On Thu, Mar 03, 2011 at 07:55:57PM +0000, Michael D. Berger wrote:
Yes, I do expect to do a bit of arithmetic. I will need several blocks of about 0.5G, and I am checking the limits. Is it true, then, that I won't really know if I succeeded with the allocation until I try to write the memory? What will happen then? Is there a way to check without actually writing?
/proc/sys/vm/overcommit_memory (or sysctl vm.overcommit_memory)
From the kernel Documentation:
This value contains a flag that enables memory overcommitment.
When this flag is 0, the kernel attempts to estimate the amount of free memory left when userspace requests more memory.
When this flag is 1, the kernel pretends there is always enough memory until it actually runs out.
When this flag is 2, the kernel uses a "never overcommit" policy that attempts to prevent any overcommit of memory.
This feature can be very useful because there are a lot of programs that malloc() huge amounts of memory "just-in-case" and don't use much of it.
The default value is 0.
Mike.
CentOS mailing list CentOS@centos.org http://lists.centos.org/mailman/listinfo/centos
On Thu, 03 Mar 2011 15:03:34 -0500, Stephen Harris wrote:
/proc/sys/vm/overcommit_memory (or sysctl vm.overcommit_memory)
From the kernel Documentation:
This value contains a flag that enables memory overcommitment.
When this flag is 0, the kernel attempts to estimate the amount of free memory left when userspace requests more memory.
When this flag is 1, the kernel pretends there is always enough memory until it actually runs out.
When this flag is 2, the kernel uses a "never overcommit" policy that attempts to prevent any overcommit of memory.
This feature can be very useful because there are a lot of programs that malloc() huge amounts of memory "just-in-case" and don't use much of it.
The default value is 0.
I just wrote a sequence of values (kk % 256) and (after changing to unsigned char) read back successfully. I did see some action in top.
Now given my numbers, it would seem that I am "overcommitted". Leaving the flag you mention at 0 (which it is), do I run a risk of a later failure?
Thanks, Mike.
On 3/3/2011 2:26 PM, Michael D. Berger wrote:
On Thu, 03 Mar 2011 15:03:34 -0500, Stephen Harris wrote:
/proc/sys/vm/overcommit_memory (or sysctl vm.overcommit_memory)

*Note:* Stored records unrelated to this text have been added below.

-- ==== Sys2Proof/Proofs/Pic.lean ====
section
/-! The PIC unit (42_pic.md), O20 to O29, and the port accesses every completed command makes (O59).
Each sequence of accesses is a list of events (`State.afterEvents`): a command's next state is the
state after its events, its own registers set. What the list does to the trace, and to the reference
devices behind the ports, is said once for every list. -/

namespace Sys2Proof.Machine

/-! ### Accesses as a list of events -/

/-- The state after one access, which transferred the event's value. -/
def State.afterEvent (s : State) : PortEvent → State
  | .read port v => s.portReadEvent port v
  | .write port v => s.portWrite port v

/-- The state after the accesses of a list, in order. -/
def State.afterEvents (s : State) (events : List PortEvent) : State :=
  events.foldl State.afterEvent s

theorem State.afterEvent_eq (s : State) (e : PortEvent) : s.afterEvent e =
    { s with trace := s.trace ++ [e], oracle := (s.afterEvent e).oracle } := by
  cases e <;> rfl

/-- Accesses append their events to the trace and move the oracle, and that is all (R36). -/
theorem State.afterEvents_eq (events : List PortEvent) : ∀ s : State, s.afterEvents events =
    { s with trace := s.trace ++ events, oracle := (s.afterEvents events).oracle } := by
  induction events with
  | nil => exact fun s => by rw [List.append_nil]; rfl
  | cons e events ih =>
    intro s
    have step : s.afterEvents (e :: events) = (s.afterEvent e).afterEvents events := rfl
    have trace : (s.afterEvent e).trace ++ events = s.trace ++ e :: events := by
      rw [s.afterEvent_eq e, List.append_assoc, List.singleton_append]
    rw [step, ih, trace, s.afterEvent_eq e]

/-- A command whose registers are set and whose accesses are made completes (R18, R36). -/
theorem complete_afterEvents (s : State) (events : List PortEvent) :
    complete (s.afterEvents events) = .next { s with
      trace := s.trace ++ events
      oracle := (s.afterEvents events).oracle
      ci := s.ci + 1 } := by
  rw [complete_eq, s.afterEvents_eq]

theorem State.afterEvents_trace (s : State) (events : List PortEvent) :
    (s.afterEvents events).trace = s.trace ++ events := by
  rw [s.afterEvents_eq]

/-- What an access does to the reference devices: a read leaves them as they are (R128, R129). -/
def RefDevices.afterEvent (d : RefDevices) : PortEvent → RefDevices
  | .read _ _ => d
  | .write port v => d.write port v

/-- Reference devices behind the ports stay there, and take every access. -/
theorem State.afterEvents_reference (events : List PortEvent) : ∀ {s : State} {d : RefDevices},
    s.oracle = .reference d →
    (s.afterEvents events).oracle = .reference (events.foldl RefDevices.afterEvent d) := by
  induction events with
  | nil => exact fun h => h
  | cons e events ih =>
    intro s d h
    refine ih (s := s.afterEvent e) ?_
    cases e with
    | read port v => exact congrArg PortOracle.afterRead h
    | write port v => exact congrArg (PortOracle.afterWrite · port v) h
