-- ==== Sys2Proof/Machine/Ops.lean ====
section
/-! DEFINITION. The operations the commands share: the command lifecycle (spec/40_control.md R100 to R104), taking an error and
acknowledging it (spec/60_exceptions.md R214, R215), reset (spec/70_reset_and_hazards.md R240), the session end and the
stream ports (spec/20_memory.md R76 to R82). -/

namespace Sys2Proof.Machine

/-! ## The engine's place in a body -/

/-- The engine goes on at `p` in the body of `c`. INWAIT follows R31: it is 1 exactly when the engine is now held at an IN read
(log 10). -/
def goTo (c : Instr) (p : Point) (s : State) : State :=
  { s with engine := some (c, p), status.inwait := heldAtIn p s.reader s.inPort }

/-! ## The command lifecycle -/

/-- R100, R104: a host write that is ignored because BUSY = 1. -/
def ignoreWrite (s : State) : State := { s with status.ovr := true }

/-- R101: acceptance, as one step; the engine then runs the body of `c`. -/
def acceptCommand (c : Instr) (s : State) : State :=
  { s with status.busy := true, status.done := false, status.inwait := false, engine := some (c, .start) }

/-- R100, R101: a command other than SRST and ACK written to CMD. -/
def offerCommand (c : Instr) (s : State) : State :=
  if s.status.busy then ignoreWrite s else acceptCommand c s

/-- R102: the commands whose completion ends the IN session. -/
def endsSession : Instr → Bool
  | .compress | .expand | .expandx => true
  | .nop | .srst | .ack | .fclr | .build | .derive => false

/-- R81: the session end. -/
def sessionEnd (s : State) : State :=
  { s with inPort := ⟨[], false⟩, reader.rbits := 0#4, packer := ⟨0#8, 0#3⟩ }

/-- R102: the completion step of `c`. -/
def completeCommand (c : Instr) (s : State) : State :=
  let t := if endsSession c then sessionEnd s else s
  { t with status.inwait := false, status.busy := false, status.done := true, engine := none }

/-! ## Error entry and return -/

/-- R214: what `raise Error(code)` records. The first error wins, ERR is set; nothing is saved and nothing is rolled back. -/
def raiseError (e : ErrCode) (s : State) : State :=
  { s with errcode := if s.status.err then s.errcode else e, status.err := true }

/-- R214, R245: the micro-step in which the running command `c` raises an error. It ends the body; the completion of R102 follows. -/
def failCommand (c : Instr) (e : ErrCode) (s : State) : State := goTo c .complete (raiseError e s)

/-- R106, R215: the error return, which is the effect of ACK: DONE, ERR, OVR and ERRCODE are cleared, nothing is restored. -/
def acknowledge (s : State) : State :=
  { s with status.done := false, status.err := false, status.ovr := false, errcode := .none }

/-- R103: an illegal word at BUSY = 0, as one step: DONE falls, ILLEGAL_CMD is raised, DONE rises (log 25). -/
def rejectIllegal (s : State) : State :=
  let t := raiseError .illegalCmd { s with status.done := false }
  { t with status.done := true }

/-- R100, R103: an illegal word written to CMD. -/
def offerIllegal (s : State) : State :=
  if s.status.busy then ignoreWrite s else rejectIllegal s

/-! ## Reset -/

/-- R105, R240: the reset state in every register, table, hidden register and port. The bytes the sink accepted, the TRACE events
sent and what the host has read stay; so do the host's plans and the free values' counter (log 17). -/
def resetBlock (s : State) : State :=
  { State.reset with
    agenda := s.agenda
    sinkReady := s.sinkReady
    sink := s.sink
    traceSent := s.traceSent
    traceSeen := s.traceSeen
    readLog := s.readLog
    draws := s.draws }

/-! ## The stream ports -/

/-- R76: whether the port accepts a Push: IN is open and INBUF holds fewer than IN_DEPTH bytes. -/
def canPush (s : State) : Bool := !s.inPort.closed && decide (s.inPort.buf.length < Config.inDepth)

/-- R76: Push(b), accepted. A byte's arrival ends INWAIT (R23). -/
def pushByte (b : Byte) (s : State) : State :=
  { s with inPort.buf := s.inPort.buf ++ [b], status.inwait := false }

/-- R76: Close. It ends INWAIT (R23). -/
def closeIn (s : State) : State :=
  { s with inPort.closed := true, status.inwait := false }

/-- R79: the engine offers a byte on OUT and holds until the sink accepts it (log 19). -/
def offerOut (v : Byte) (s : State) : State := { s with outPend := some v }

/-- R79, R67: the sink accepts the byte `v` that is offered. -/
def acceptOut (v : Byte) (s : State) : State := { s with outPend := none, sink := s.sink ++ [v] }

/-- R82, R83: the engine sends an event. The observer takes it or loses it, a free choice (log 9). -/
def sendTrace (ev : MergeEvent) (s : State) : State :=
  { s with
    traceSent := s.traceSent ++ [ev]
    traceSeen := if Config.traceTaken s.draws then s.traceSeen ++ [ev] else s.traceSeen
    draws := s.draws + 1 }

end Sys2Proof.Machine
end

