-- ==== Sys2Proof/Machine/Compress.lean ====
section
/-! DEFINITION. COMPRESS, the bitstream compressor (spec/43_compressor.md R165 to R168), with the bit packer of
spec/20_memory.md R80. Each byte taken, each bit packed and each byte offered on OUT is one micro-step (R245). -/

namespace Sys2Proof.Machine

/-- COMPRESS (R165): accepted under R101, or ignored while BUSY = 1 (R100). -/
def execCompress (s : State) : Host.Outcome State Fault Refusal := .next (offerCommand .compress s)

/-- R165, R166: COMPRESS up to its loop. Without a code table it raises NO_CODE and changes nothing. -/
def compressStart (s : State) : State :=
  if s.status.cv then
    goTo .compress .compressRead { s with bytecnt := 0#32, bitcnt := 0#64, packer := ⟨0#8, 0#3⟩ }
  else goTo .compress (.raising .noCode) s

/-- R165, R167, R170: the head of the loop. The engine is held while INBUF is empty and IN is open; at exhaustion it flushes; a
byte is taken and counted, and raises UNKNOWN_SYMBOL if it has no code. -/
def compressRead (c : Instr) (s : State) : Option State :=
  match s.inPort.buf with
  | [] => if s.inPort.closed then some (goTo c .compressFlush s) else none
  | b :: rest =>
    let t := { s with inPort.buf := rest, bytecnt := s.bytecnt + 1#32 }
    some (if (codeAt s.code b).clen = 0#8 then goTo c (.raising .unknownSymbol) t else goTo c (.compressPack b 0#8) t)

/-- R165: after bit `i` of the code of `b` is packed, it is counted, and the next bit or the next byte follows. -/
def bitPacked (c : Instr) (b : Byte) (i : BitVec 8) (s : State) : State :=
  let t := { s with bitcnt := s.bitcnt + 1#64 }
  if i.toNat + 1 < (codeAt s.code b).clen.toNat then goTo c (.compressPack b (i + 1#8)) t else goTo c .compressRead t

/-- R80, R168: PutBit of c[i]. When the eighth bit enters, NACC wraps to 0 and ACC is offered on OUT (log 11). -/
def compressPack (c : Instr) (b : Byte) (i : BitVec 8) (s : State) : State :=
  let acc := shiftIn s.packer.acc (codeBit (codeAt s.code b) i.toNat)
  let nacc := s.packer.nacc + 1#3
  let t := { s with packer := ⟨acc, nacc⟩ }
  if nacc = 0#3 then goTo c (.compressPackOut b i) (offerOut acc t) else bitPacked c b i t

/-- R80: the engine is held until the sink accepts the byte; then the packer is empty. -/
def compressPackOut (c : Instr) (b : Byte) (i : BitVec 8) (s : State) : Option State :=
  match s.outPend with
  | some _ => none
  | none => some (bitPacked c b i { s with packer := ⟨0#8, 0#3⟩ })

/-- R80, R168: FlushBits. A partly filled byte is offered on OUT with zero bits below its NACC packed bits. -/
def compressFlush (c : Instr) (s : State) : State :=
  if s.packer.nacc = 0#3 then goTo c .complete s
  else goTo c .compressFlushOut (offerOut (s.packer.acc <<< (8 - s.packer.nacc.toNat)) s)

/-- R80: the engine is held until the sink accepts the flushed byte; then the packer is empty. -/
def compressFlushOut (c : Instr) (s : State) : Option State :=
  match s.outPend with
  | some _ => none
  | none => some (goTo c .complete { s with packer := ⟨0#8, 0#3⟩ })

end Sys2Proof.Machine
end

From the kernel Documentation:
This value contains a flag that enables memory overcommitment.
When this flag is 0, the kernel attempts to estimate the amount of free memory left when userspace requests more memory.
When this flag is 1, the kernel pretends there is always enough memory until it actually runs out.
When this flag is 2, the kernel uses a "never overcommit" policy that attempts to prevent any overcommit of memory.
This feature can be very useful because there are a lot of programs that malloc() huge amounts of memory "just-in-case" and don't use much of it.
The default value is 0.
I just wrote a sequence of values (kk % 256) and (after changing to unsigned char) read back successfully. I did see some action in top.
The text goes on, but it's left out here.